WORK REQUIRED » Copy out each line of the data that holds the string "drops".

SUPPLIED DATA »
-- ==== Sys2Proof/Laws/Framer.lean ====
section
/-! SUPPORT. Laws of the framer: the list view of the buffer primitives (spec/10_state.md rule R29), what
the derived state says of the buffered bytes, the one inversion lemma of a turn, and that the loop
returns within its bound. -/

namespace Sys2Proof.Machine

/-! The list view. -/

@[simp] theorem length_buffered (F : Framer) : (buffered F).length = F.wc := by
  simp [buffered]

@[simp] theorem buffered_initial : buffered Framer.initial = [] := rfl

theorem getElem_buffered (F : Framer) (i : Nat) (h : i < (buffered F).length) :
    (buffered F)[i] = Memory.read F.buf i := by
  simp [buffered]

/-- On the list view `BufAppend(v)` is `buffered ++ [v]` (rule R47). -/
theorem buffered_bufAppend {F : Framer} (hF : Memory.wf F.buf) (v : Byte) :
    buffered (bufAppend F v) = buffered F ++ [v] := by
  refine List.ext_getElem (by simp) fun i h1 h2 => ?_
  rw [getElem_buffered, bufAppend_buf, Memory.read_write hF]
  by_cases hi : i = F.wc
  · subst hi; simp
  · have : i < F.wc := by simp at h1; omega
    simp [hi, this, getElem_buffered]

/-- On the list view `BufDropFront(n)` is `buffered[n .. wc)` (rule R48). -/
theorem buffered_bufDropFront {F : Framer} (hF : Memory.wf F.buf) {n : Nat} (hn : 1 ≤ n) :
    buffered (bufDropFront F n) = (buffered F).drop n := by
  refine List.ext_getElem (by simp) fun i h1 h2 => ?_
  have hi : i < F.wc - n := by simpa using h1
  simp [getElem_buffered, bufDropFront, Memory.read_shiftDown hF hn, hi, Nat.add_comm]

/-- The front byte of the buffer is the front byte of the list view. -/
theorem buffered_eq_cons {F : Framer} (h : 1 ≤ F.wc) :
    buffered F = Memory.read F.buf 0 :: (buffered F).drop 1 := by
  refine List.ext_getElem (by simp; omega) fun i h1 h2 => ?_
  cases i <;> simp [getElem_buffered]

/-- `discard1` drops the front byte of the list view. -/
theorem buffered_discard1 {F : Framer} (hF : Memory.wf F.buf) (c : Config) :
    buffered (discard1 c F) = (buffered F).drop 1 :=
  buffered_bufDropFront hF (Nat.le_refl 1)

/-- `emit_frame` drops the frame from the front of the list view. -/
theorem buffered_emitFrame {F : Framer} (hF : Memory.wf F.buf) (c : Config) {n : Nat} (hn : 1 ≤ n) :
    buffered (emitFrame c F n) = (buffered F).drop n :=
  buffered_bufDropFront hF hn

/-! The derived state. -/

/-- A frame's length is at least that of a header and a trailer. -/
theorem minPacket_le_frameLen (h : Header) : minPacket ≤ frameLen h := by
  simp [minPacket, frameLen]

/-- What `fstate(q) = Emit(n)` says of `q`. -/
theorem fstate_emit {c : Config} {q : List Byte} {n : Nat} (h : fstate c q = .emit n) :
    n ≤ q.length ∧ n ≤ c.cap ∧ ∃ x, hdr c (q.take headerSize) = .ok x ∧ n = frameLen x := by
  unfold fstate at h
  split_ifs at h
  split at h
  · simp at h
  · rename_i x hx
    split_ifs at h with h1 h2
    simp only [FState.emit.injEq] at h
    exact ⟨by omega, by omega, x, hx, h.symm⟩

/-- A discard is enabled on two bytes or more only (rule R144). -/
theorem fstate_not_waiting_length {c : Config} {q : List Byte} (h : waiting (fstate c q) = false) :
    2 ≤ q.length := by
  by_contra hq
  have : fstate c q = .filling := by simp [fstate]; omega
  simp [this, waiting] at h

/-! One turn. -/

/-- The loop returns exactly in a waiting state with no input left (rule R153). -/
theorem turn_finished_iff (c : Config) (F : Framer) (data : List Byte) :
    turn c F data = .finished ↔ quiescent c F = true ∧ data = [] := by
  unfold turn quiescent
  cases fstate c (buffered F) <;> cases data <;>
    simp [discardTurn, emitTurn, inputTurn, waiting] <;> split <;> simp

/-- Everything a turn that does not return can do (rule R154). -/
theorem turn_again_cases {c : Config} {F G : Framer} {data rest : List Byte}
    {es : List FramerEvent} (h : turn c F data = .again G es rest) :
    ((fstate c (buffered F) = .seekingMagic ∨ fstate c (buffered F) = .headerBad) ∧
      G = discard1 c F ∧ es = [.discard (Memory.read F.buf 0)] ∧ rest = data) ∨
    (∃ n, fstate c (buffered F) = .emit n ∧
      G = emitFrame c F n ∧ es = [.emit (delivery F n)] ∧ rest = data) ∨
    (∃ b, quiescent c F = true ∧ data = b :: rest ∧ F.wc ≠ c.cap ∧
      G = bufAppend F b ∧ es = [.append b]) ∨
    (∃ b, quiescent c F = true ∧ data = b :: rest ∧ F.wc = c.cap ∧
      G = bufAppend (discard1 c F) b ∧ es = [.discard (Memory.read F.buf 0), .append b]) := by
  have input : inputTurn c F data = .again G es rest → waiting (fstate c (buffered F)) = true →
      (∃ b, quiescent c F = true ∧ data = b :: rest ∧ F.wc ≠ c.cap ∧
        G = bufAppend F b ∧ es = [.append b]) ∨
      (∃ b, quiescent c F = true ∧ data = b :: rest ∧ F.wc = c.cap ∧
        G = bufAppend (discard1 c F) b ∧ es = [.discard (Memory.read F.buf 0), .append b]) := by
    intro h hw
    cases data with
    | nil => simp [inputTurn] at h
    | cons b d =>
      unfold inputTurn at h
      split_ifs at h with hc <;> simp only [Turn.again.injEq] at h <;> obtain ⟨rfl, rfl, rfl⟩ := h
      · exact .inr ⟨b, hw, rfl, hc, rfl, rfl⟩
      · exact .inl ⟨b, hw, rfl, hc, rfl, rfl⟩
  unfold turn at h
  cases hf : fstate c (buffered F) with
  | seekingMagic =>
    simp only [hf, discardTurn, Turn.again.injEq] at h
    exact .inl ⟨.inl rfl, h.1.symm, h.2.1.symm, h.2.2.symm⟩
  | headerBad =>
    simp only [hf, discardTurn, Turn.again.injEq] at h
    exact .inl ⟨.inr rfl, h.1.symm, h.2.1.symm, h.2.2.symm⟩
  | emit n =>
    simp only [hf, emitTurn, Turn.again.injEq] at h
    exact .inr (.inl ⟨n, rfl, h.1.symm, h.2.1.symm, h.2.2.symm⟩)
  | filling => rw [hf] at h; exact .inr (.inr (input h (by rw [hf]; rfl)))
  | awaitingHeader => rw [hf] at h; exact .inr (.inr (input h (by rw [hf]; rfl)))
  | awaitingFrame n => rw [hf] at h; exact .inr (.inr (input h (by rw [hf]; rfl)))

/-- The measure every turn that does not return lowers (rule R164). -/
theorem turn_lowers_bound {c : Config} {F G : Framer} {data rest : List Byte}
    {es : List FramerEvent} (h : turn c F data = .again G es rest) :
    turnBound G rest < turnBound F data := by
  have hcap : 1 ≤ c.cap := by simp [Config.cap, headerSize]; omega
  have two (hw : waiting (fstate c (buffered F)) = false) : 2 ≤ F.wc := by
    simpa using fstate_not_waiting_length hw
  obtain ⟨hf, rfl, -, rfl⟩ | ⟨n, hf, rfl, -, rfl⟩ | ⟨b, -, rfl, -, rfl, -⟩ |
    ⟨b, -, rfl, hc, rfl, -⟩ := turn_again_cases h
  · have := two (by obtain hf | hf := hf <;> rw [hf] <;> rfl)
    simp [turnBound]; omega
  · have := two (by rw [hf]; rfl)
    obtain ⟨-, -, x, -, rfl⟩ := fstate_emit hf
    have := minPacket_le_frameLen x
    simp [turnBound, minPacket, headerSize, trailerSize] at *; omega
  · simp [turnBound]; omega
  · simp [turnBound]; omega

/-- The loop when its next turn returns. -/
theorem turns_of_finished {c : Config} {F : Framer} {data : List Byte}
    (h : turn c F data = .finished) (n : Nat) :
    turns c (n + 1) F data = { framer := F, events := [], rest := data, returned := true } := by
  simp [turns, h]

/-- The loop when its next turn does something. -/
theorem turns_of_again {c : Config} {F G : Framer} {data rest : List Byte} {es : List FramerEvent}
    (h : turn c F data = .again G es rest) (n : Nat) :
    turns c (n + 1) F data =
      { framer := (turns c n G rest).framer
        events := es ++ (turns c n G rest).events
        rest := (turns c n G rest).rest
        returned := (turns c n G rest).returned } := by
  simp [turns, h]

/-- With turns enough the loop returns, quiescent and with no input left (rules R153 and R164). -/
theorem turns_return {c : Config} {F : Framer} {data : List Byte} {n : Nat}
    (h : turnBound F data ≤ n) :
    (turns c n F data).returned = true ∧ (turns c n F data).rest = [] ∧
      quiescent c (turns c n F data).framer = true := by
  induction n generalizing F data with
  | zero => simp [turnBound] at h
  | succ n ih =>
    unfold turns
    cases ht : turn c F data with
    | finished =>
      obtain ⟨hq, rfl⟩ := (turn_finished_iff c F data).mp ht
      exact ⟨rfl, rfl, hq⟩
    | again G es rest =>
      have := turn_lowers_bound ht
      exact ih (by omega)

/-- More turns than a loop that has returned needs change nothing. -/
theorem turns_of_returned {c : Config} {F : Framer} {data : List Byte} {n m : Nat} (hnm : n ≤ m)
    (h : (turns c n F data).returned = true) : turns c m F data = turns c n F data := by
  induction n generalizing F data m with
  | zero => simp [turns] at h
  | succ n ih =>
    obtain ⟨m, rfl⟩ : ∃ k, m = k + 1 := ⟨m - 1, by omega⟩
    unfold turns at h ⊢
    cases ht : turn c F data with
    | finished => rfl
    | again G es rest =>
      simp only [ht] at h ⊢
      rw [ih (by omega) h]

/-- A property of framers that every turn keeps holds after any number of turns: the one induction
over the loop. -/
theorem turns_keep {c : Config} {P : Framer → List FramerEvent → List Byte → Prop}
    (step : ∀ F es data G es' rest, P F es data → turn c F data = .again G es' rest →
      P G (es ++ es') rest)
    (n : Nat) {F : Framer} {es : List FramerEvent} {data : List Byte} (h : P F es data) :
    P (turns c n F data).framer (es ++ (turns c n F data).events) (turns c n F data).rest := by
  induction n generalizing F es data with
  | zero => simpa [turns] using h
  | succ n ih =>
    unfold turns
    cases ht : turn c F data with
    | finished => simpa using h
    | again G es' rest =>
      have := ih (step F es data G es' rest h ht)
      simpa [List.append_assoc] using this

end Sys2Proof.Machine
end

RESULT OF THE TASK »
/-- `discard1` drops the front byte of the list view. -/
/-- `emit_frame` drops the frame from the front of the list view. -/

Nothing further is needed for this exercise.